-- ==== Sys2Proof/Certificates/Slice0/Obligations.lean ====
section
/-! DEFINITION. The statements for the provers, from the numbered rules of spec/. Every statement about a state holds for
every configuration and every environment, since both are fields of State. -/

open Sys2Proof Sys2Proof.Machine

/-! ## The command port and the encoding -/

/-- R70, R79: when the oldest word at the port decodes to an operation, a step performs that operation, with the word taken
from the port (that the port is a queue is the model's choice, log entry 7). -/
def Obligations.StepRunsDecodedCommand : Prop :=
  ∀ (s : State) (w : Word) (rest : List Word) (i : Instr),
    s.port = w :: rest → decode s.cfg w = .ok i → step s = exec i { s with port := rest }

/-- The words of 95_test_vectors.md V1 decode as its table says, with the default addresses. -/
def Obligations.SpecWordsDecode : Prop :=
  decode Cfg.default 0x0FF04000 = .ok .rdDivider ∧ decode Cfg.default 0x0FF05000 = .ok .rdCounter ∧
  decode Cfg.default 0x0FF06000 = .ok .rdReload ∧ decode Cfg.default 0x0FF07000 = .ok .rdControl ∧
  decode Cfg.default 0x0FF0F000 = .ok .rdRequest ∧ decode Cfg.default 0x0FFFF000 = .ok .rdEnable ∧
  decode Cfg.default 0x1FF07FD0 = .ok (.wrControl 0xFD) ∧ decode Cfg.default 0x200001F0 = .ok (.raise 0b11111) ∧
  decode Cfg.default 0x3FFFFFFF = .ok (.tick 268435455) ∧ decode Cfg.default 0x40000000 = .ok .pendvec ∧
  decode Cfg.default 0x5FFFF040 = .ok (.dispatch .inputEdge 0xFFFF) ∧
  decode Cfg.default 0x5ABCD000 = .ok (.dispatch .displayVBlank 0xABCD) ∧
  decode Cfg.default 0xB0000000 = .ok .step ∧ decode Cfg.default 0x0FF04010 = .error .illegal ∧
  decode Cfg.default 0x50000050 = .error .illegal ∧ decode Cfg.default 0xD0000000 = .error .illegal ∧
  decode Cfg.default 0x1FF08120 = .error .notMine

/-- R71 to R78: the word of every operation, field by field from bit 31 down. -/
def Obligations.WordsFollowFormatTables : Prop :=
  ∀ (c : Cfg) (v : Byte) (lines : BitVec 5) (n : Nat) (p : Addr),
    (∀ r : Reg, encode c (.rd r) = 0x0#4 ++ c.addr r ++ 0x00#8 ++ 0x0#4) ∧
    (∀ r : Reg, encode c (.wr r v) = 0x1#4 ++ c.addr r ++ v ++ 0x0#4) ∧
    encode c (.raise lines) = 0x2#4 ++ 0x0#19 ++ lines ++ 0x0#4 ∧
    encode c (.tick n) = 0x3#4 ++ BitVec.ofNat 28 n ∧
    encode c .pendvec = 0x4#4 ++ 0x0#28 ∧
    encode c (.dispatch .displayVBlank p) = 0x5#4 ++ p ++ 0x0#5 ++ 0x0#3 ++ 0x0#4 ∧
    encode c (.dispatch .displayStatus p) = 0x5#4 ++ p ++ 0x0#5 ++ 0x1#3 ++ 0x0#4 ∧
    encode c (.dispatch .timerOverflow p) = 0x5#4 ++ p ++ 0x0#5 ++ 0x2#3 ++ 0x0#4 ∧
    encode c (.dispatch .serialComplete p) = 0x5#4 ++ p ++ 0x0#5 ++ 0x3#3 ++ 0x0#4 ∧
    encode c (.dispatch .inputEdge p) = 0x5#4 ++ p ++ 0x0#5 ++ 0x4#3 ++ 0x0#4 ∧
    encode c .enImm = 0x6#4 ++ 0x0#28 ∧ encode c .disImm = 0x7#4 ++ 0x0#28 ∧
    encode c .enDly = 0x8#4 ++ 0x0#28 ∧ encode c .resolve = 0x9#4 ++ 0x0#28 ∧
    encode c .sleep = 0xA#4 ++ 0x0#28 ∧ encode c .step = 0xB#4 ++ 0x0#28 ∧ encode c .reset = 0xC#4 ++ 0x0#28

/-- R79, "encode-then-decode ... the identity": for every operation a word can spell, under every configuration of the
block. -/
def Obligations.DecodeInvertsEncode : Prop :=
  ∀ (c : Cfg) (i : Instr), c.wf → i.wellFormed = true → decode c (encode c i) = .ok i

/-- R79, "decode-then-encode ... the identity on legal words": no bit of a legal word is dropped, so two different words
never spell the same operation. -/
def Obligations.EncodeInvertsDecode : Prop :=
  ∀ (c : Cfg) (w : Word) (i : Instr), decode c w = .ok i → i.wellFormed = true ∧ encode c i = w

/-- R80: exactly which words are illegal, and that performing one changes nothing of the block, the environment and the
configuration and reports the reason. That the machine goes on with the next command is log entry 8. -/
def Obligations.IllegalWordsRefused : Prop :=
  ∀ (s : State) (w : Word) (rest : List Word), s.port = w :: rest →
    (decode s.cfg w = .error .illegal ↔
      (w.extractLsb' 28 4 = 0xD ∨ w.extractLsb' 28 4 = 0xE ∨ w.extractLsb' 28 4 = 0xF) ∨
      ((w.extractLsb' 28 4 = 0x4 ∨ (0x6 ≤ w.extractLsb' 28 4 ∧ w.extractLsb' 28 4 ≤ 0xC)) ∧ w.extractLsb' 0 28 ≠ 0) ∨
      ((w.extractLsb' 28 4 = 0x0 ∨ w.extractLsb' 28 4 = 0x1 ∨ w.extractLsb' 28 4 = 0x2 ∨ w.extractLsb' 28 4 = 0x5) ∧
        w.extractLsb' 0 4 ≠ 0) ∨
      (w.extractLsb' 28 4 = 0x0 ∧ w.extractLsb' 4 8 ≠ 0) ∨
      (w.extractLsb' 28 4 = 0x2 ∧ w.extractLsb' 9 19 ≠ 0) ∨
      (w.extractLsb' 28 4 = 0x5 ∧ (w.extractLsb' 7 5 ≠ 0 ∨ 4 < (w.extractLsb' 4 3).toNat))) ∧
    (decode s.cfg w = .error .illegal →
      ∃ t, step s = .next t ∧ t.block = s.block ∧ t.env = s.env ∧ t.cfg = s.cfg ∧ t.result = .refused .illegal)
--
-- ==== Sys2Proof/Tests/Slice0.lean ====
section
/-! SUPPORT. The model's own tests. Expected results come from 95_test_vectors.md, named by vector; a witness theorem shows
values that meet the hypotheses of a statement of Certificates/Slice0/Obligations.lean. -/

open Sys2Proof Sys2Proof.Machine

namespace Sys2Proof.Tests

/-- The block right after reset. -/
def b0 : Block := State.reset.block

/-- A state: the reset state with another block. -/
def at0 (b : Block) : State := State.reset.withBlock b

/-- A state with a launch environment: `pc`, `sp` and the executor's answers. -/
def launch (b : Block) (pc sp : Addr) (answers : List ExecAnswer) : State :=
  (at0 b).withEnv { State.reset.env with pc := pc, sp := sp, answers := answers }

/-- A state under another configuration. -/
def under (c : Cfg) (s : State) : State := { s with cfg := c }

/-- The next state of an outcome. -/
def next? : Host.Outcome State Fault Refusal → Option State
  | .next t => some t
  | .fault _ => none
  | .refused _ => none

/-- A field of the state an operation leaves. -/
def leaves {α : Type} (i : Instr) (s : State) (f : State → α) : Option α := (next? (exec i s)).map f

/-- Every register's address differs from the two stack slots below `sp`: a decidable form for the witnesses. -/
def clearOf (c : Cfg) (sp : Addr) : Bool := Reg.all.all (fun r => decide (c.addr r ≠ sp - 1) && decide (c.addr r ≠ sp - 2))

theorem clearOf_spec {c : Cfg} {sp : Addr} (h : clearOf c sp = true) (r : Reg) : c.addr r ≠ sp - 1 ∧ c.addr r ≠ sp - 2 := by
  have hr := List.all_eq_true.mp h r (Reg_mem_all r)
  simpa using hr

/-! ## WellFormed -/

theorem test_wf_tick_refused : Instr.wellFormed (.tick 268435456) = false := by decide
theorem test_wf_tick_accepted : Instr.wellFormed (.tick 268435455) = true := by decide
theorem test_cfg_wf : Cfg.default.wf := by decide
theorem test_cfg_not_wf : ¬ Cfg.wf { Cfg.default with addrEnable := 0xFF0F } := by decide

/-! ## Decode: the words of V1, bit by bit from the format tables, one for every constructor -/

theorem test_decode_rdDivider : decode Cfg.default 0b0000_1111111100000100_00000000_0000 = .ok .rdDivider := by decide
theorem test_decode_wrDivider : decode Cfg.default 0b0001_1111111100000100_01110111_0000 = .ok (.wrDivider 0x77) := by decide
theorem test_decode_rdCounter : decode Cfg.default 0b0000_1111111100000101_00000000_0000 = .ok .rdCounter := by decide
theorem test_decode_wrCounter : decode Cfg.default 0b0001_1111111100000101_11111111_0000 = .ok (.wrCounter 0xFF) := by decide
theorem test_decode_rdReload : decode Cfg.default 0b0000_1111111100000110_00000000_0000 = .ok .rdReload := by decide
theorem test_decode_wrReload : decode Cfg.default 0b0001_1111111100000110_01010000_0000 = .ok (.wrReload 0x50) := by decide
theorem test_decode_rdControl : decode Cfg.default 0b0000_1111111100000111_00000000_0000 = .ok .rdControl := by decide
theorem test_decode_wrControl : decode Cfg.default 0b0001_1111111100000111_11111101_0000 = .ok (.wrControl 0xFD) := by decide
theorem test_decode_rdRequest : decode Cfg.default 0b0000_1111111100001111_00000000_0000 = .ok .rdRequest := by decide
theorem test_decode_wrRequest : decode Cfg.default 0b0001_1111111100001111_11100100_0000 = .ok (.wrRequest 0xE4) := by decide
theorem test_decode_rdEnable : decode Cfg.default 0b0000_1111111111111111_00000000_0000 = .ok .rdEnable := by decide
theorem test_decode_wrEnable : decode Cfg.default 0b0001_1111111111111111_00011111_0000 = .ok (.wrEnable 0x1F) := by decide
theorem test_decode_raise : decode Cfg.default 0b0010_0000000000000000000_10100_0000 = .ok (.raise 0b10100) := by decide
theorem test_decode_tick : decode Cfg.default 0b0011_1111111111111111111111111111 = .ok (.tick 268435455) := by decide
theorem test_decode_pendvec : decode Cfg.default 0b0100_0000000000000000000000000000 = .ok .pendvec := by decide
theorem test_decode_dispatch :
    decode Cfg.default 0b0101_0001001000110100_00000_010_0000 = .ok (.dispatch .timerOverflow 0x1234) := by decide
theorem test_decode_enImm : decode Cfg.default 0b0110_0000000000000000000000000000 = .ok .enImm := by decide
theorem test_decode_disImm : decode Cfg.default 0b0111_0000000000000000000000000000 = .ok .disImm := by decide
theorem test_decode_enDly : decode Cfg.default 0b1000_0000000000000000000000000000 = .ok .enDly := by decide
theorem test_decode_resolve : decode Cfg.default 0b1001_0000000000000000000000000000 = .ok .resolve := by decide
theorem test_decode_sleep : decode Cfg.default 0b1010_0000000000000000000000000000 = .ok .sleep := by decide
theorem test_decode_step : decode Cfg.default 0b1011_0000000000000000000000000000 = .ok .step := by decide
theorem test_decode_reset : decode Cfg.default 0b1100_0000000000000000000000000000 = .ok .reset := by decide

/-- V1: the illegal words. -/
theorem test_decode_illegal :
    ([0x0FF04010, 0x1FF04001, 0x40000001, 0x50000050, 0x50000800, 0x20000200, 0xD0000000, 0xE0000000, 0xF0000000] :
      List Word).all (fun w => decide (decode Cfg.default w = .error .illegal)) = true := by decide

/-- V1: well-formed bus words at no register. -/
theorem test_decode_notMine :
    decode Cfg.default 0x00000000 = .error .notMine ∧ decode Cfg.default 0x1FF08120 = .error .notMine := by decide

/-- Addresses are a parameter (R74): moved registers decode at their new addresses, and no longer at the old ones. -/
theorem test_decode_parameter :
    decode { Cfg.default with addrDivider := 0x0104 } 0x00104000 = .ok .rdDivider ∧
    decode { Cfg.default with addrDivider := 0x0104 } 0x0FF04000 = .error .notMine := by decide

Task directions
An exact copy of the lines above between the line holding "-- ==== Sys2Proof/Certificates/Slice0/Obligations.lean" and the line holding "decode Cfg.default 0x5ABCD000", inclusive, is the whole answer.

Completed exercise
-- ==== Sys2Proof/Certificates/Slice0/Obligations.lean ====
section
/-! DEFINITION. The statements for the provers, from the numbered rules of spec/. Every statement about a state holds for
every configuration and every environment, since both are fields of State. -/

open Sys2Proof Sys2Proof.Machine

/-! ## The command port and the encoding -/

/-- R70, R79: when the oldest word at the port decodes to an operation, a step performs that operation, with the word taken
from the port (that the port is a queue is the model's choice, log entry 7). -/
def Obligations.StepRunsDecodedCommand : Prop :=
  ∀ (s : State) (w : Word) (rest : List Word) (i : Instr),
    s.port = w :: rest → decode s.cfg w = .ok i → step s = exec i { s with port := rest }

/-- The words of 95_test_vectors.md V1 decode as its table says, with the default addresses. -/
def Obligations.SpecWordsDecode : Prop :=
  decode Cfg.default 0x0FF04000 = .ok .rdDivider ∧ decode Cfg.default 0x0FF05000 = .ok .rdCounter ∧
  decode Cfg.default 0x0FF06000 = .ok .rdReload ∧ decode Cfg.default 0x0FF07000 = .ok .rdControl ∧
  decode Cfg.default 0x0FF0F000 = .ok .rdRequest ∧ decode Cfg.default 0x0FFFF000 = .ok .rdEnable ∧
  decode Cfg.default 0x1FF07FD0 = .ok (.wrControl 0xFD) ∧ decode Cfg.default 0x200001F0 = .ok (.raise 0b11111) ∧
  decode Cfg.default 0x3FFFFFFF = .ok (.tick 268435455) ∧ decode Cfg.default 0x40000000 = .ok .pendvec ∧
  decode Cfg.default 0x5FFFF040 = .ok (.dispatch .inputEdge 0xFFFF) ∧
  decode Cfg.default 0x5ABCD000 = .ok (.dispatch .displayVBlank 0xABCD) ∧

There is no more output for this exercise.